- [Exercise requirements]
Every line of the entries below from the one containing "keys : ∀ s, (f s).keys = s.keys" to the one containing "writeVFlag x r c (f", both ends included, must be written out exactly. No other line belongs in the answer.
-=-=-=-=-
/-- Outside the index and memory family, nothing need be known of memory's form. -/
theorem exec_frame_of_family {i : Instr} (hi : familyOf i ≠ .indexMemory) (h : exec i s = .next t) :
    Frame (mayWrite i s) s t :=
  (exec_frame h).mono fun _ hp => hp.resolve_right fun hs => hi (stores_family hs.1)

/-- Settles O54: no flow instruction stores, so the frame of every instruction is its exact one. -/
theorem flowFrame : Obligations.FlowFrame := fun _ _ _ hi h => exec_frame_of_family (by simp [hi]) h

/-- Settles O55: no instruction of the ALU stores, so the frame of every instruction is its exact one. -/
theorem aluFrame : Obligations.AluFrame := fun _ _ _ hi h => exec_frame_of_family (by simp [hi]) h

end Sys2Proof.Machine
end

section
/-!
SUPPORT. Which instructions see a piece of the state (spec/10_state.md R20, R21). An overlay is a change of the state
that no operand read, operation result or named update can tell; an instruction commutes with it, fault or no fault.
-/
namespace Sys2Proof.Machine

/-! ## Overlays -/

/-- The result with `f` applied to its next state, if it has one. -/
def mapNext (f : State → State) : Result → Result
  | .next s => .next (f s)
  | .fault r => .fault r
  | .refused r => .refused r

/-- `f` changes nothing that an instruction reads but for memory and the call stack, and commutes with every update but
those of memory, the call stack and ST. -/
structure Overlay (f : State → State) : Prop where
  getV : ∀ s r, (f s).getV r = s.getV r
  vReadable : ∀ s r, (f s).vReadable r = s.vReadable r
  i : ∀ s, (f s).i = s.i
  iReadable : ∀ s, (f s).iReadable = s.iReadable
  keys : ∀ s, (f s).keys = s.keys
  dt : ∀ s, (f s).dt = s.dt
  input : ∀ s, (f s).input = s.input
  shiftMode : ∀ s, (f s).params.vfShiftDestMode = s.params.vfShiftDestMode
  setStatus : ∀ s x, (f s).setStatus x = f (s.setStatus x)
  setV : ∀ s r b, (f s).setV r b = f (s.setV r b)
  setI : ∀ s a, (f s).setI a = f (s.setI a)
  setDt : ∀ s b, (f s).setDt b = f (s.setDt b)
  setMode : ∀ s m, (f s).setMode m = f (s.setMode m)
  jump : ∀ s a, (f s).jump a = f (s.jump a)
  advance : ∀ s, (f s).advance = f s.advance
  skipIf : ∀ s c, (f s).skipIf c = f (s.skipIf c)
  emit : ∀ s e, (f s).emit e = f (s.emit e)

/-- Instruction `i` at `s` does under `f` the same as without it. -/
def Commutes (f : State → State) (i : Instr) (s : State) : Prop := exec i (f s) = mapNext f (exec i s)

/-- The instructions that access memory (R40). -/
def reachesMemory : Instr → Bool
  | .drw _ _ _ => true
  | .ldBVx _ => true
  | .ldMemVx _ => true
  | .ldVxMem _ => true
  | _ => false

theorem next_comm {f : State → State} {t t' : State} (h : t' = f t) : (.next t' : Result) = mapNext f (.next t) :=
  congrArg Host.Outcome.next h

theorem writeBytes_comm {f : State → State} (hw : ∀ s a b, (f s).writeByte a b = f (s.writeByte a b))
    (bytes : List Byte) (s : State) (a : Nat) : (f s).writeBytes a bytes = f (s.writeBytes a bytes) := by
  induction bytes generalizing s a with
  | nil => rfl
  | cons b bs ih => rw [State.writeBytes, hw, ih, State.writeBytes]

/-! ## One rule per shared operation -/

section Rules

variable {f : State → State} (hf : Overlay f) {s : State}

include hf

theorem Overlay.raise_comm (s : State) (c : FaultCode) : raise c (f s) = mapNext f (raise c s) :=
  congrArg Host.Outcome.next (hf.setStatus s _)

theorem Overlay.writeV_comm (x : Reg) (r : Byte) : writeV x r (f s) = mapNext f (writeV x r s) :=
  next_comm (by rw [hf.setV, hf.advance])

theorem Overlay.writeVFlag_comm (x : Reg) (r : Byte) (c : Bool) :
    writeVFlag x r c (f s) = mapNext f (writeVFlag x r c s) :=
  next_comm (by rw [State.setFlag_eq, hf.setV, hf.setV, hf.advance]; rfl)

theorem Overlay.withV_comm {r : Reg} {k k' : Byte → Result} (h : k' (s.getV r) = mapNext f (k (s.getV r))) :
    withV r (f s) k' = mapNext f (withV r s k) := by
  unfold withV
  rw [hf.vReadable, hf.getV, h, hf.raise_comm, apply_ite (mapNext f)]

theorem Overlay.withI_comm {k k' : Word → Result} (h : k' s.i = mapNext f (k s.i)) :
    withI (f s) k' = mapNext f (withI s k) := by
  unfold withI
  rw [hf.iReadable, hf.i, h, hf.raise_comm, apply_ite (mapNext f)]

theorem Overlay.withVs_comm {rs : List Reg} {k k' : List Byte → Result}
    (h : k' (rs.map s.getV) = mapNext f (k (rs.map s.getV))) :
    withVs rs (f s) k' = mapNext f (withVs rs s k) := by
  have values : rs.map (f s).getV = rs.map s.getV := List.map_congr_left fun r _ => hf.getV s r
  unfold withVs
  simp only [hf.vReadable, values, h, hf.raise_comm]
  split <;> rfl

theorem Overlay.withKey_comm {x : Reg} {k k' : Bool → Result} (h : ∀ down, k' down = mapNext f (k down)) :
    withKey x (f s) k' = mapNext f (withKey x s k) := by
  refine hf.withV_comm ?_
  simp only [hf.keys, h, hf.raise_comm]
  split <;> rfl

theorem Overlay.shiftWrites_comm (x : Reg) (p : Byte) (out : Bool) (g : Byte → Byte) :
    shiftWrites x p out g (f s) = f (shiftWrites x p out g s) := by
  simp only [shiftWrites, State.setFlag_eq, hf.shiftMode, hf.setV, hf.getV]

theorem Overlay.loadRegs_comm (bytes : List Byte) (k : Nat) : loadRegs k bytes (f s) = f (loadRegs k bytes s) := by
  induction bytes generalizing k s with
  | nil => rfl
  | cons b bs ih => rw [loadRegs, hf.setV, ih, loadRegs]

theorem Overlay.memRead_comm (hr : ∀ s a, (f s).readByte a = s.readByte a) {a : Word} {n : Nat}
    {k k' : List Byte → Result} (h : ∀ bytes, k' bytes = mapNext f (k bytes)) :
    memRead a n (f s) k' = mapNext f (memRead a n s k) := by
  have bytes : (f s).readBytes a.toNat n = s.readBytes a.toNat n := by simp only [State.readBytes, hr]
  unfold memRead
  rw [bytes, h, hf.raise_comm, apply_ite (mapNext f)]

theorem Overlay.memWrite_comm (hw : ∀ s a b, (f s).writeByte a b = f (s.writeByte a b)) {a : Word} {bytes : List Byte}
    {k k' : State → Result} (h : ∀ t, k' (f t) = mapNext f (k t)) :
    memWrite a bytes (f s) k' = mapNext f (memWrite a bytes s k) := by
  unfold memWrite
  rw [writeBytes_comm hw, h, hf.raise_comm, apply_ite (mapNext f)]

end Rules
-=-=-=-=-
- [Exercise response]
  keys : ∀ s, (f s).keys = s.keys
  dt : ∀ s, (f s).dt = s.dt
  input : ∀ s, (f s).input = s.input
  shiftMode : ∀ s, (f s).params.vfShiftDestMode = s.params.vfShiftDestMode
  setStatus : ∀ s x, (f s).setStatus x = f (s.setStatus x)
  setV : ∀ s r b, (f s).setV r b = f (s.setV r b)
  setI : ∀ s a, (f s).setI a = f (s.setI a)
  setDt : ∀ s b, (f s).setDt b = f (s.setDt b)
  setMode : ∀ s m, (f s).setMode m = f (s.setMode m)
  jump : ∀ s a, (f s).jump a = f (s.jump a)
  advance : ∀ s, (f s).advance = f s.advance
  skipIf : ∀ s c, (f s).skipIf c = f (s.skipIf c)
  emit : ∀ s e, (f s).emit e = f (s.emit e)

/-- Instruction `i` at `s` does under `f` the same as without it. -/
def Commutes (f : State → State) (i : Instr) (s : State) : Prop := exec i (f s) = mapNext f (exec i s)

/-- The instructions that access memory (R40). -/
def reachesMemory : Instr → Bool
  | .drw _ _ _ => true
  | .ldBVx _ => true
  | .ldMemVx _ => true
  | .ldVxMem _ => true
  | _ => false

theorem next_comm {f : State → State} {t t' : State} (h : t' = f t) : (.next t' : Result) = mapNext f (.next t) :=
  congrArg Host.Outcome.next h

theorem writeBytes_comm {f : State → State} (hw : ∀ s a b, (f s).writeByte a b = f (s.writeByte a b))
    (bytes : List Byte) (s : State) (a : Nat) : (f s).writeBytes a bytes = f (s.writeBytes a bytes) := by
  induction bytes generalizing s a with
  | nil => rfl
  | cons b bs ih => rw [State.writeBytes, hw, ih, State.writeBytes]

/-! ## One rule per shared operation -/

section Rules

variable {f : State → State} (hf : Overlay f) {s : State}

include hf

theorem Overlay.raise_comm (s : State) (c : FaultCode) : raise c (f s) = mapNext f (raise c s) :=
  congrArg Host.Outcome.next (hf.setStatus s _)

theorem Overlay.writeV_comm (x : Reg) (r : Byte) : writeV x r (f s) = mapNext f (writeV x r s) :=
  next_comm (by rw [hf.setV, hf.advance])

theorem Overlay.writeVFlag_comm (x : Reg) (r : Byte) (c : Bool) :
    writeVFlag x r c (f s) = mapNext f (writeVFlag x r c s) :=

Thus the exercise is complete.